Outside the church is a beautiful and impressive memorial of Lord Elgin, which has been declared a protected monument of national importance by local authorities. McLeodganj reminded Lord Elgin of his native Scotland. It is said that had he lived longer, then Dharamshala, and not Shimla, would have become the summer capital of the Raj.

The church is named as St John’s Church because the place was located in the midst of complete wilderness when it was built in 1852, says pastor Kunjumon. Incidentally, a brass plaque in the church reads that a man was mauled to death by a bear in 1883. The vast cemetery around the church compound also reveals similar incidents through their epitaphs.

A devastating earthquake in 1905 struck the Kangra Valley, razing most of the buildings to the ground, but the church remained unaffected. It was just the spire and the bell that suffered some damage. However, its stone-slated roof is often damaged by monkeys, which abound the area.

A new bell, weighing about 600 quintals, and made of nine different metals, was brought from London in 1915. Some burglars once made an attempt to steal the bell, but apparently called off the task considering its heavy weight. They could barely manage to lug it up to the nearby road. Since then, the pastor has put this bell along with the brass reading stand (weighing 150 kilograms) and the oil lamps under lock and key. The oil lamps, imported from Germany, used to illuminate the church instead of the candles.

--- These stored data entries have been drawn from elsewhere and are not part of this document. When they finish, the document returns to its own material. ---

/-- ATS_GEOM with the usable cores of the quad (R205, R208). -/
def State.viewAts (s : State) (q : Fin 48) (off : Nat) : U32 :=
  let cores := (s.quadCores q.val).length
  if off = 0x040 then packFields [(cores, 0, 3), (0x80, 8, 8), (0x80, 16, 8)] else s.reg (.ats q) off

/-- CPE_REJ.VALID stands as long as ERR_STAT bit 0 (R271). -/
def State.viewCpe (s : State) (n : Fin 192) (off : Nat) : U32 :=
  let v := s.reg (.cpe n) off
  if off = 0x058 then (v &&& 0x7FFFFFFF#32) ||| (if (s.reg (.cpe n) offErrStat).toNat.testBit 0 then 0x80000000#32 else 0) else v

/-- What an answering page's register reads as. -/
def State.view (s : State) (pg : Page) (off : Nat) : U32 :=
  if off < 0x040 then s.viewHeader pg off
  else if (pg.reg off).isNone && !(pg.hasNumflags && (decide (off = 0xF00) || decide (off = 0xF04))) then 0
  else match pg with
  | .tol => s.viewTol off
  | .swl => s.viewSwl off
  | .brt => s.viewBrt off
  | .pwr => s.viewPwr off
  | .fwu => s.viewFwu off
  | .sec => s.viewSec off
  | .grn => s.viewGrn off
  | .tun => s.viewTun off
  | .uni => s.viewUni off
  | .stmJob => s.viewStmJob off
  | .stmRgn => s.viewStmRgn off
  | .stmQrm => s.viewStmQrm off
  | .cnsMap => s.viewCnsMap off
  | .wwyMod => s.viewWwyMod off
  | .twn => s.viewTwn off
  | .stm b => s.viewStm b off
  | .glb b => s.viewGlb b off
  | .lth b => s.viewLth b off
  | .cns b => s.viewCns b off
  | .wwy p => s.viewWwy p off
  | .rdl r => s.viewRdl r off
  | .bnd d => s.viewBnd d off
  | .cxp p => s.viewCxp p off
  | .hbc k => if off = 0x040 then packFields [(0x20, 0, 8), (0x40, 8, 8), (k.val, 16, 8)] else s.reg pg off
  | .gdc g => if off = 0x040 then packFields [(g.val, 16, 8)] else s.reg pg off
  | .ats q => s.viewAts q off
  | .cpe n => s.viewCpe n off
  | pg => s.reg pg off

/-! ### Which pages answer (R589, R592) -/

/-- The die that holds a page, by number; Tolium's pages lie on none. -/
def Page.die : Page → Option Nat
  | .tol | .swl | .brt | .pwr | .fwu | .sec => none
  | .grn | .tun | .uni | .stmJob | .stmRgn | .stmQrm | .cnsMap | .wwyMod | .twn | .cxp _ => some 13
  | .stm b | .glb b | .lth b | .cns b => some (12 + b.val)
  | .wwy p => some (12 + p.val / 4)
  | .hbc s => some (12 + baseOfStack s.val)
  | .gdc g => some (12 + baseOfGddr g.val)
  | .bnd d => some (12 + d.val / 4)
  | .rdl r => some (12 + (if r.val = 0 then 0 else if r.val = 3 then 2 else 1))
  | .mxa n | .vxe n | .crv n | .cpe n => some (n.val / 16)
  | .ats q => some (q.val / 4)

/-- Whether a page's die is up; host accesses go through base die 1. -/
def State.pageUp (s : State) (pg : Page) : Bool :=
  match pg.die with
  | some d => (s.die d).up && !(s.die d).stopped
  | none => s.start.powered

/-- Whether an access of a requester to a page meets anything (R589, R592). -/
def State.answers (s : State) (r : Requester) (pg : Page) (off : Nat) : Bool :=
  let awake := decide (s.pwr.st = .run) || decide (s.pwr.st = .hold)
  let kept := s.start.powered && (pg.die.isNone || (decide (pg = .grn) && logOffset off))
  match r with
  | .fn _ => s.hostReach && s.pageUp pg
  | .svc _ => kept || (awake && s.baseUp 1 && s.pageUp pg)

/-- A read of an offset of a page (R12, R589). -/
def State.readReg (s : State) (r : Requester) (pg : Page) (off : Nat) : U32 := if s.answers r pg off then s.view pg off else 0

/-- The latches of every requester but one (R590). -/
def State.dropLatch (s : State) (r : Requester) : State := { s with latches := s.latches.filter (fun (l : Latch) => !decide (l.requester = r)) }

/-- One BAR0 read of a requester, by offset (R12, R13, R590): reading LO latches HI, and a HI read returns the latched value only right after it. A misaligned read between the two, of which the spec says only that it returns 0, leaves the latch (DESIGN CHOICE, log entry 1). -/
def State.barRead (s : State) (r : Requester) (off : Nat) : State × U32 :=
  if off % 4 ≠ 0 then (s, 0)
  else
    let s1 := s.dropLatch r
    match pageAt off with
    | none => (s1, 0)
    | some pg =>
      let o := off % 0x1000
      if pg.pairs.contains o then ({ s1 with latches := s1.latches ++ [⟨r, off, s.readReg r pg (o + 4)⟩] }, s.readReg r pg o)
      else match s.latches.find? (fun (l : Latch) => decide (l.requester = r) && decide (l.lo + 4 = off)) with
        | some l => (s1, l.hi)
        | none => (s1, s.readReg r pg o)

/-- A run of BAR0 reads of consecutive registers. -/
def State.barReads (s : State) (r : Requester) (off : Nat) : Nat → State × List U32
  | 0 => (s, [])
  | n + 1 =>
    let a := s.barRead r off
    let b := a.1.barReads r (off + 4) n
    (b.1, a.2 :: b.2)

end Sys2Proof.Machine
end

Ask the pastor for any interesting experiences in this wilderness and he recalls amusingly, “Once on a moon-lit winter night, I was taking a walk around the church with my dog. I suddenly saw a huge dog-like figure blocking our path at a distance. My usually shy dog started barking. The figure menacingly started moving towards us. To my utter shock, I discovered that it was a leopard. On instinct, I threw the torch at him with full force and it vanished into the deep, dark forests.”

The 55-year-old jovial pastor Kunjumon continues to follow God’s will and is happy serving this wonder for the last 20 years now. Twice every year, he offers a feast of chicken curry with rice to several beggars living in the area.